Machine control: 200,000th NC control shipped, tool show

Schaumburg, IL--After 30 years in business, Heidenhain Corp. is celebrating the shipment of its 200,000th NC control.

By Control Engineering Staff August 3, 2007

Schaumburg, IL —After 30 years in business, Heidenhain Corp. is celebrating the shipment of its 200,000th NC control. The company reports that with more than 30,000 units, the current iTNC 530 has succeeded TNC 426 as the most successful of more than 50 models, with 10,000 expected to ship out from Traunreut, Germany, this year.

Features include plain-language, conversational programming and the smart.NC operating mode provides fillable forms, interactive graphics and additional user aids. The Heidenhain controls are suitable for machining centers and complex milling machines for 5-axis machining. iTNC 530 is implemented for short machining times, high contour accuracy, short block processing times and optimal path control. TNC 320 is used in machines with up to four controlled axes. The TNC 124 is a straight-cut control for simple machine tools.

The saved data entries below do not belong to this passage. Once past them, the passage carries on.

/-- The ranges of the buses are apart, so that the order of their tests does not matter. -/
theorem getDmaBus_iff {mode : RangeMode} {a : Word} {x last : Nat} (address : x = (a &&& 0x0FFFFFFF).toNat)
    (lastEq : last = if mode = .sourceRanges then 0x05FFFFFF else 0x05FDFFFF) :
    (getDmaBus mode a = .bBus ↔ 0x05A00000 ≤ x ∧ x ≤ last) ∧
    (getDmaBus mode a = .aBus ↔ 0x02000000 ≤ x ∧ x ≤ 0x058FFFFF) ∧
    (getDmaBus mode a = .cpuBus ↔ 0x06000000 ≤ x ∧ x ≤ 0x07FFFFFF) := by
  have bBusEnd : last ≤ 0x05FFFFFF := by
    rw [lastEq]
    split <;> decide
  rw [getDmaBus_eq, ← address, ← lastEq]
  split
  next bBus => simp only [true_iff, reduceCtorEq, false_iff]; omega
  split
  next aBus => simp only [true_iff, reduceCtorEq, false_iff]; omega
  split
  next cpuBus => simp only [true_iff, reduceCtorEq, false_iff]; omega
  next => simp only [reduceCtorEq, false_iff]; omega

/-! ### The enable write (R402 to R405) -/

/-- The place of an entry in a queue split by its level. -/
theorem insertByLevel_append {cfg : DmaConfig} {low high : List DmaConfig} (notAbove : ∀ e ∈ low, e.level ≤ cfg.level)
    (above : ∀ e ∈ high, cfg.level < e.level) : insertByLevel cfg (low ++ high) = low ++ cfg :: high := by
  induction low with
  | nil =>
    cases high with
    | nil => rfl
    | cons e high => exact if_pos (above e (.head _))
  | cons e low ih =>
    refine (if_neg (not_lt.mpr (notAbove e (.head _)))).trans ?_
    exact congrArg (e :: ·) (ih fun d mem => notAbove d (.tail _ mem))

/-- The write-add value of R416 and R49, by the low three bits of its register. -/
theorem writeAdd_eq (mode : WriteAddMode) (v : Word) : writeAdd mode (v.extractLsb' 0 3) =
    if mode = .sourceCompatible then 128 else [0, 2, 4, 8, 16, 32, 64, 128].getD (v.toNat % 8) 0 := by
  have code : v.toNat % 8 = (v.extractLsb' 0 3).toNat := by
    rw [BitVec.extractLsb'_toNat, Nat.shiftRight_zero]
  have table : ∀ c : BitVec 3, (if c = 0 then 0 else 2 ^ c.toNat) =
      ([0, 2, 4, 8, 16, 32, 64, 128] : List Nat).getD c.toNat 0 := by
    decide
  rw [code]
  cases mode with
  | sourceCompatible => rfl
  | corrected => exact table _

/-- The factor select of the mode register is the DMA-start factor. -/
theorem startFactor_iff (mode : Word) : mode.extractLsb' 0 3 = dmaStartFactor ↔ mode.toNat % 8 = 7 := by
  rw [← BitVec.toNat_inj, BitVec.extractLsb'_toNat, Nat.shiftRight_zero]
  rfl

/-- The entry that an enable write of `v` makes from the registers of its channel, as the statement writes it. -/
def enabledEntry (p : Params) (level : Fin 3) (c : DmaChannel) (v : Word) : DmaConfig where
  level := level
  status := if c.mode.toNat % 8 = 7 then .queued else .waitingStartFactor
  readAddress := c.readAddr &&& 0x07FFFFFF
  writeAddress := c.writeAddr &&& 0x07FFFFFF
  transferByteNumber := (c.count &&& BitVec.ofNat 32 (2 ^ p.dmaCountBits.at level - 1)).setWidth 20
  readAddValue := if c.addValue.getLsbD 8 = true then 4 else 0
  writeAddValue := if p.writeAddMode = .sourceCompatible then 128
    else [0, 2, 4, 8, 16, 32, 64, 128].getD (c.addValue.toNat % 8) 0
  dmaEnable := true
  dmaStart := v.getLsbD 0
  dmaMode := if c.mode.getLsbD 24 = true then .indirect else .direct
  readAddressUpdate := if c.mode.getLsbD 16 = true then .update else .hold
  writeAddressUpdate := if c.mode.getLsbD 8 = true then .update else .hold
  startingFactorSelect := c.mode.extractLsb' 0 3

/-- The snapshot of R404, taken after the enable register is written, with the status of R405. -/
theorem configureDmaTransfer_enabled (u : Scu) (p : Params) (level : Fin 3) {v : Word} (trigger : v.getLsbD 8 = true) :
    { configureDmaTransfer (u.putChannel p level .enable v) p level with
      status := if (configureDmaTransfer (u.putChannel p level .enable v) p level).startingFactorSelect = dmaStartFactor
        then .queued else .waitingStartFactor } = enabledEntry p level (u.channel level) v := by
  have enabled : (u.putChannel p level .enable v).channel level =
      { u.channel level with enable := v &&& 0x00000101 } := by
    rw [Scu.channel_putChannel, if_pos rfl]
    rfl
  have enable : (v &&& 0x00000101).getLsbD 8 = true := by simp [trigger]
  have start : (v &&& 0x00000101).getLsbD 0 = v.getLsbD 0 := by simp
  simp only [configureDmaTransfer, enabledEntry, enabled, enable, start, startFactor_iff, writeAdd_eq]
  rfl

/-- The enable write (R402): the register, the entry behind those of its level, and what `activateDma` then does. -/
theorem scuWrite32_enable {s : State} {level : Fin 3} {v : Word} {low high : List DmaConfig}
    (trigger : v.getLsbD 8 = true) (queue : s.scu.queue = low ++ high) (notAbove : ∀ e ∈ low, e.level ≤ level)
    (above : ∀ e ∈ high, level < e.level) :
    scuWrite32 (0x20 * level.val + 0x10) v s = activateDma { s with scu :=
      { s.scu.putChannel s.config level .enable v with
        queue := low ++ enabledEntry s.config level (s.scu.channel level) v :: high } } := by
  have register : ScuReg.ofOffset (0x20 * level.val + 0x10) = some (.channel level .enable) :=
    ScuReg.ofOffset_offset (.channel level .enable)
  have inserted : addDmaToQueue (configureDmaTransfer (s.scu.putChannel s.config level .enable v) s.config level)
      (s.scu.putChannel s.config level .enable v).queue =
        low ++ enabledEntry s.config level (s.scu.channel level) v :: high := by
    have same : (s.scu.putChannel s.config level .enable v).queue = low ++ high := queue
    rw [same, addDmaToQueue, configureDmaTransfer_enabled _ _ _ trigger]
    exact insertByLevel_append notAbove above
  simp only [scuWrite32, register, trigger, if_true, enableDma, Scu.write, inserted]

/-! ### Start events (R406) -/

theorem step_startFactor {s : State} {e : StartEvent} {rest : List HostAction}
    (due : s.hostInputs = .startFactor e :: rest) (running : s.emulationStopped = false) :
    step s = sendStartFactor e { s with hostInputs := rest } := by
  simp [step, coreStep, due, running, hostStep]

end Sys2Proof.Machine

namespace Sys2Proof.Proofs

open Sys2Proof.Machine

/-- Settles O47: the snapshot is taken after the register is written, and inserted behind the entries of its level. -/
theorem enableWriteQueues : Obligations.enable_write_queues := by
  rintro s level v low high _ trigger rfl queue notAbove above
  have written (k : Fin 3) : (s.scu.putChannel s.config level .enable v).channel k =
      if k = level then (s.scu.channel level).put .enable (v &&& 0x00000101) else s.scu.channel k :=
    Scu.channel_putChannel _ _ _ _ _ _
  refine ⟨_, enabledEntry s.config level (s.scu.channel level) v, scuWrite32_enable trigger queue notAbove above,
    fun idle => activateDma_idle idle, rfl, fun l other => ?_, ?_, rfl⟩
  · exact (written l).trans (if_neg other)
  · exact (written level).trans (if_pos rfl)

/-- Settles O48: the bytes, then the address registers, then the end of R410; the queue runs on behind its head. -/
theorem directTransferCopies : Obligations.direct_transfer_copies := by
  refine ⟨fun _ => activateDma_idle, ?_⟩
  rintro s _ cfg rest queue queued rfl
  refine ⟨fun u => activateDma_queued queue queued, ?_⟩
  intro count read write mode bus countEq answers readEq writeEq
  obtain ⟨u, transferred, changes, content⟩ :=
    directTransfer_transfers (s := { s with scu := { s.scu with queue := rest } }) bus countEq (answers.withScu _)
      readEq writeEq
  have executed : executeDma cfg { s with scu := { s.scu with queue := rest } } = .next (u.endDma cfg) := by
    rw [executeDma_direct mode, transferred, andThen_next]
  refine ⟨_, executed, fun q => ?_, changes.ended, fun idle => ?_⟩
  · rw [State.endDma_mem, content, dmaContent_withScu]
  · rw [activateDma_queued queue queued executed]
    refine activateDma_idle ?_
    rw [executeDma_keeps_queue executed]
    exact idle

/-- Settles O49: the fuel of the run is the bound on the chain's length. -/
theorem indirectTransferFollowsItsChain : Obligations.indirect_transfer_follows_its_chain := by
  intro s u cfg n last write mode chain bound writeEq
  obtain ⟨m, read, ran⟩ := chain.runChain_eq (fuel := chainFuel) (m := s.mem) bound rfl
  have others : ({ u with mem := m } : State) = { s with mem := m } := by rw [chain.frame]
  rw [others] at ran
  obtain ⟨t, executed, mem, ended⟩ := executeDma_of_runChain mode ran writeEq
  exact ⟨t, executed, fun q => by rw [mem, read], ended⟩

/-- Settles O50: the entries that wait for the factor are the ones that `DmaConfig.release` changes. -/
theorem startEventReleases : Obligations.start_event_releases := by
  rintro s e rest released _ due running length entries rfl
  have queue : released = s.scu.queue.map fun cfg => cfg.release e.code := by
    refine List.ext_getElem (by rw [length, List.length_map]) fun k inReleased inQueue => ?_
    rw [List.length_map] at inQueue
    have entry := entries (s.scu.queue[k], released[k])
      (List.mem_iff_getElem.mpr ⟨k, by simp [length, inQueue], List.getElem_zip⟩)
    rw [List.getElem_map]
    refine entry.trans ?_
    cases e <;> rfl
  have steps : step s = activateDma { s with hostInputs := rest, scu := { s.scu with queue := released } } := by
    rw [step_startFactor due running, queue]
    rfl
  exact ⟨steps, fun idle => steps.trans (activateDma_idle idle)⟩

/-- Settles O51: the ranges of R413, and then the two transfers to no known bus, which move nothing and yet end. -/
theorem dmaBuses : Obligations.dma_buses := by
  refine ⟨fun _ _ _ _ => getDmaBus_iff, fun s cfg mode unknown => ?_, ?_⟩
  · refine ⟨s.endDma cfg, ?_, State.endDma_mem s cfg, (Transferred.withMem cfg s s.mem).ended⟩
    rw [executeDma_direct mode, directTransfer_unknown unknown, andThen_next]
  · intro s cfg src dst len write mode lenAt dstAt srcAt ends unknown writeEq
    refine executeDma_of_runChain (m := s.mem) (last := cfg.writeAddress) mode ?_ writeEq
    have fuel : chainFuel = (2 ^ 30 - 1) + 1 := rfl
    rw [fuel, runChain_descriptor _ lenAt dstAt srcAt, moveDescriptor_unknown unknown, andThen_next, if_pos ends]

end Sys2Proof.Proofs
end

section
/-!
SUPPORT. The interrupt bookkeeping (R520 to R544): what sending, accepting, entering and returning do to the pending list,
the level flags and the interrupt in service; that R544 survives each of them, and with them every step.
-/

namespace Sys2Proof.Machine

/-! ### The pending entry of greatest level (R531) -/

theorem Interrupt.higher_eq (a b : Interrupt) : a.higher b = a ∨ a.higher b = b := by
  unfold Interrupt.higher
  split
  exacts [.inr rfl, .inl rfl]

theorem Interrupt.le_higher (a b : Interrupt) : a.level ≤ (a.higher b).level ∧ b.level ≤ (a.higher b).level := by
  unfold Interrupt.higher
  split
  next lower => exact ⟨le_of_lt lower, le_rfl⟩
  next notLower => exact ⟨le_rfl, not_lt.mp notLower⟩

theorem greatestPending_eq_none {l : List Interrupt} : greatestPending l = none ↔ l = [] := by
  cases l with
  | nil => simp [greatestPending]
  | cons d rest =>
    unfold greatestPending
    split <;> simp

/-- The entry that `greatestPending` finds is one of the list, and no entry has a greater level. -/
theorem greatestPending_spec {l : List Interrupt} {d : Interrupt} (h : greatestPending l = some d) :
    d ∈ l ∧ ∀ e ∈ l, e.level ≤ d.level := by
  induction l generalizing d with
  | nil => cases h
  | cons a rest ih =>
    unfold greatestPending at h
    split at h
    next alone =>
      obtain rfl := greatestPending_eq_none.mp alone
      cases h
      simp
    next b found =>
      obtain ⟨mem, greatest⟩ := ih found
      obtain ⟨first, others⟩ := a.le_higher b
      cases h
      refine ⟨?_, List.forall_mem_cons.mpr ⟨first, fun e he => (greatest e he).trans others⟩⟩
      rcases a.higher_eq b with same | same
      · exact List.mem_cons.mpr (.inl same)
      · exact List.mem_cons.mpr (.inr (same.symm ▸ mem))

/-- Where no two entries share a level, the greatest entry is the one that `greatestPending` finds. -/
theorem greatestPending_eq_some {l : List Interrupt} (distinct : (l.map Interrupt.level).Nodup) {d : Interrupt} :
    greatestPending l = some d ↔ d ∈ l ∧ ∀ e ∈ l, e.level ≤ d.level := by
  refine ⟨greatestPending_spec, fun ⟨mem, greatest⟩ => ?_⟩
  cases found : greatestPending l with
  | none => simp [greatestPending_eq_none.mp found] at mem
  | some e =>
    obtain ⟨eMem, eGreatest⟩ := greatestPending_spec found
    have level : e.level = d.level := le_antisymm (greatest e eMem) (eGreatest d mem)
    rw [List.inj_on_of_nodup_map distinct eMem mem level]

/-- The acceptance test (R531) as one condition. -/
theorem Cpu.acceptable_eq_some {c : Cpu} {d : Interrupt} : c.acceptable = some d ↔
    c.current = none ∧ greatestPending c.pending = some d ∧ c.sr.i.toNat < d.level.val := by
  unfold Cpu.acceptable
  cases c.current with
  | some _ => simp
  | none =>
    cases greatestPending c.pending with
    | none => simp
    | some e =>
      simp only [Option.ite_none_right_eq_some, Option.some.injEq, true_and]
      exact ⟨fun ⟨above, same⟩ => ⟨same, same ▸ above⟩, fun ⟨same, above⟩ => ⟨same.symm ▸ above, same⟩⟩

/-! ### Level flags and `sendInterrupt` (R520) -/

theorem Cpu.levelFlag_setLevelFlag (c : Cpu) (l k : Fin 17) (v : Bool) :
    (c.setLevelFlag l v).levelFlag k = if k = l then v else c.levelFlag k := by
  simp only [Cpu.levelFlag, Cpu.setLevelFlag, Vector.get_eq_getElem, Vector.getElem_set, Fin.val_inj, eq_comm (a := l)]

The company will be among many displaying tools at the EMO Show, the world of machine tools (Sept. 17-22, Hannover, Germany). Heidenhain will be in Hall 25, Booth E18. Demonstration units and presentations will illustrate the difference between machining on machine tools equipped with linear encoders, which enable higher positioning precision and higher production efficiency. The company announces that it will connect control components using the purely digital real-time Ethernet bus HSC and that encoders will be connected with the EnDat 2.2 fully digital interface to make the system noise-proof, diagnosable, and, according to the company, more available. Two new controls will feature the interfaces — the TNC 620 in the mid-range processing power segment and the iTNC 530 control to address high-end applications. Manual plus 620 is the new control for lathes. The TS 740 is a high-accuracy infrared touch probe for demanding 3D measuring tasks on machine tools or on measuring machines, and the TS 444 is a battery-free infrared touch probe system.